Выйдя на окраине города из трамвая, он увидел гигантское пыльное облако; словно в тумане, проступали сквозь него контуры силосных башен, пристроек, наклонных галерой, грязно-серым панцирем лежала на всем затвердевшая цементная пыль. Подойдя поближе, Шугаев различил в пристройках настежь распахнутые двери и окна, из них валили клубы пыли, распространяя сухой, раздражающий запах. Он шагнул в дверной проем и окунулся в плотную пыльную мглу. Свет электрических фонарей застыл под фермами расплывчато-бледными пятнами. Как через мутную воду, угадывалась тесная сеть каких-то железных строений, громады сушильных барабанов и дробно грохотавших стальными шарами мельниц. Плохо различимыми тенями сновали по цеху рабочие. К одному из них Шугаев подошел спросить мастера. Лицо, и брови, и марлевый, респиратор, перехвативший рот и нос рабочего, — все было залеплено пылью. Предчувствие беды вдруг сжало сердце Шугаева. То, что вслед за тем открылось на цементном, так поразило его, что Шугаев растерялся, как человек, который шел-шел по ровной дороге и вдруг увидел рухнувший мост, миновать который невозможно.
Троих силикозников с тяжелой формой Шугаев немедленно отправил в больницу, двум другим добился перевода в столярные мастерские, а на цементном по его требованию приступили к срочному ремонту вентиляции.
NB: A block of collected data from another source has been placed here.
-- ==== Sys2Proof/Machine/State.lean ====
section
/-! DEFINITION. The state of one Zarilo node as plain data: everything the manual gives the two dies, the queue of
waiting commands, and State.reset (the part as it leaves the factory, both dies unpowered). Every field's docstring names
the rule that gives it; its default is its value in State.reset. -/

namespace Sys2Proof.Machine

open Sys2Proof

/-- No command of this block stops the machine with a fault: nothing raises one. The fault sources of R457 and R458 are
state, not faults of the model. Safe. -/
inductive Fault where
  deriving DecidableEq, Repr

/-- Why a command has no meaning. -/
inductive Refusal where
  /-- Raised by a Dispatch arm whose command has no meaning yet. Safe: the machine stops. -/
  | notModelled (mnemonic : String)
  deriving DecidableEq, Repr

/-- Where a die is between power and readiness (R55, R56, R70, R357, R522). -/
inductive Phase where
  /-- The supply of the die is not valid. -/
  | unpowered
  /-- The supply is valid and the die is held in reset (R35, R70). -/
  | held
  /-- The phases N1 to N7 or F1 to F7 run. -/
  | starting
  /-- The die is ready. -/
  | ready
  /-- The N-die is in standby (R522). -/
  | standby
  /-- The F-die is PARKED (R357). -/
  | parked
  /-- The F-die is F-dormant (R524). -/
  | dormant
  deriving DecidableEq, Repr

/-- The retention register of a die's wake island (R478); it survives every restart but a power-on of its supply. -/
structure Retention where
  /-- SEAL sources of the die (R478). -/
  seals : Word := 0
  /-- The error pin was asserted when a DIE_RESET restart began (R468). -/
  heldPin : Bool := false
  /-- Source of the latest DIE_RESET reaction (R478). -/
  resetSource : Option Nat := none
  /-- The latest start followed a DIE_RESET reaction (R483 bit 5). -/
  byReaction : Bool := false
  /-- Allocation epoch counter, N-die only (R89). -/
  epoch : Nat := 0
  /-- Lost flushes recorded at entry into standby (R490). -/
  lostFlush : Nat := 0
  deriving DecidableEq, Repr

/-- A settings area of a ledger (R8, R57, R103). -/
structure Area where
  /-- The stored area is valid; parts leave the factory with a valid, empty area (R78 bit 16). -/
  valid : Bool := true
  /-- Stored values by key index (R103). -/
  vals : Tab Nat := []
  /-- Stored BLOBs by key index (R103). -/
  blobs : Tab (List Byte) := []
  deriving DecidableEq, Repr

/-- One history entry (R473). -/
structure HistEntry where
  /-- Event number, 0 to 255. -/
  event : Nat := 0
  /-- Source bit, 0 to 23. -/
  source : Nat := 0
  /-- Class at detection (R460). -/
  cls : Nat := 0
  /-- A clear entry. -/
  clear : Bool := false
  /-- Cause code of the owning chapter, or the F event number for N source 22. -/
  detail : Nat := 0
  /-- Merged detections, saturating at 255. -/
  merged : Nat := 0
  /-- Reactions run: bit 0 IRQ, 1 TRAP, 2 BLOCK_RESET, 3 DIE_RESET, 4 ERRPIN. -/
  ran : Nat := 0
  /-- Transient (R476). -/
  transient : Bool := false
  /-- Forward pending, F-die only (R469). -/
  pending : Bool := false
  /-- Acknowledged (R475). -/
  acked : Bool := false
  /-- The F source, for N source 22. -/
  fSource : Nat := 0
  /-- The detection changed the status bit from 0 to 1 (R133). -/
  fresh : Bool := false
  /-- Time of detection or clear. -/
  time : T48 := 0
  /-- The status word at detection, which the entry frame carries (R469). -/
  status : Word := 0
  deriving DecidableEq, Repr

/-- The latest event of a source (R463, R464). -/
structure OpenEvent where
  /-- Its event number. -/
  event : Nat := 0
  /-- Class in force at detection (R460). -/
  cls : Nat := 0
  /-- Reactions of the mask in force at detection: bit 0 I, 1 T, 2 B, 3 D, 4 E (R482). -/
  mask : Nat := 0
  /-- Its merge window is open (R464). -/
  openWin : Bool := false
  /-- A read of the status word has been admitted since detection (R476). -/
  seen : Bool := false
  /-- Its clear entry has been written (R473). -/
  cleared : Bool := false
  deriving DecidableEq, Repr

/-- A fault collector (R456 to R480). -/
structure Collector where
  /-- K:8000 or K:8100, sticky (R462). -/
  status : Word := 0
  /-- Live conditions of C and C/E sources (R456). -/
  cond : Word := 0
  /-- Live bits of event detections, 1 for 1 ms (R456). -/
  pulse : Word := 0
  /-- Next event number (R463). -/
  nextEvent : Nat := 0
  /-- The latest event of each source since the die started (R464). -/
  latest : Tab OpenEvent := []
  /-- Up to 16 entries, newest first (R472). -/
  history : List HistEntry := []
  /-- Overflow counter, saturating at 255 (R472). -/
  overflow : Nat := 0
  /-- K:8006 or K:8106 (R475). -/
  unack : Word := 0
  /-- The error pin is asserted (R467). -/
  pin : Bool := false
  /-- Its minimum pulse is running (R467). -/
  pulseRunning : Bool := false
  /-- Ticks of the die at which its latest minimum pulse ended (R484). -/
  pulseEnded : Nat := 0
  /-- A release was given during the pulse (R467). -/
  releasePending : Bool := false
  /-- Before the end of phase N5 or F5 the error pin is held low (R63). -/
  startupLow : Bool := true
  /-- Source of a DIE_RESET reaction that waits to begin (R465). -/
  resetWaiting : Option Nat := none
  /-- F event numbers whose reports the N-die has seen since the last training (R470). -/
  reportsSeen : List Nat := []
  /-- An F trap that is still to be reported to the N-die (R477). -/
  trapToReport : Option Nat := none
  deriving DecidableEq, Repr

/-- What a Clasp DATA frame carries (R183, R17). -/
inductive Msg where
  /-- A dictionary transaction for the F-die, by session and tag (R86). -/
  | request (session tag : Nat)
  /-- Its result (R86). -/
  | result (session tag : Nat)
  /-- A tunnel transaction, by tag (R164). -/
  | tunnel (tag : Nat)
  /-- A completed tunnel transaction's bytes (R164). -/
  | tunnelResult (tag : Nat)
  /-- A Chain frame bound for or coming from CAN or the gateway (R335, R342). -/
  | chain (f : ChainFrame)
  /-- A change of the device state (R295). -/
  | devState (s : DevState)
  /-- The history entry of an F event (R469), and whether its detection changed the status bit (R133). -/
  | faultEntry (event : Nat) (fresh : Bool)
  /-- An F trap (R477). -/
  | trap (source : Nat)
  /-- A published F result: its image as it was closed (R303, R305). -/
  | published (object : Nat) (image : List Byte)
  /-- A scheduled step written by session 7 (R265). -/
  | step
  /-- A phase or rate sample for the N servo (R257). -/
  | timeSample
  /-- The standby notice (R522). -/
  | standby
  /-- A Filigree slot that the F-die shall hold or end, or a report of one (R534, R537). -/
  | filigree (slot : Nat)
  /-- An F Loupe image (R494). -/
  | loupeImage
  deriving DecidableEq, Repr

/-- A DATA frame of one direction (R183). -/
structure DataFrame where
  /-- Stream 0 to 5. -/
  stream : Nat
  /-- Sequence, given when the frame is first sent. -/
  seq : Nat
  /-- Its content. -/
  msg : Msg
  deriving DecidableEq, Repr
Завод строили как времянку во время войны, и он был слишком стар, изношен трехсменной работой, и сочленения его разбитых механизмов не в состоянии были удержать цемент, рвущийся из всех щелей наружу. Не нужно было обладать ни специальными знаниями, ни опытом, чтобы понять: обезвредить пыль можно лишь единственным способом — закрыть завод. Шугаев конечно представлял себе, что значит потребность остановки предприятия, продукция которого назначена для ударной стройки…
И последующие дни, о чем бы он ни думал, мысль его возвращалась к тому, что случилось. Подумает о предстоящем отпуске на Волге — и тотчас вспомнит сухой, раздражающий запах цемента. Встретит на улице бодрого, цветущего здоровьем человека — и в памяти встают седые от пыли фигуры и воспаленно-красные глаза рабочих. Смотрел вчера, как жена примеряла новое платье, но видел не платье, а легкое силикозника, которое им демонстрировали на семинаре: губчатый цементный сухарь вместо легкого. Мысль о заболевших и сознание собственной вины мучили его до тех пор, пока он не решился действовать. Конечно, было бы неплохо заручиться предварительной поддержкой главврача, но Шугаев, хорошо зная Готлиба, особенно на него не рассчитывал. Все же он зашел к нему и сказал, что долг врача — настаивать и добиваться закрытия цементного завода.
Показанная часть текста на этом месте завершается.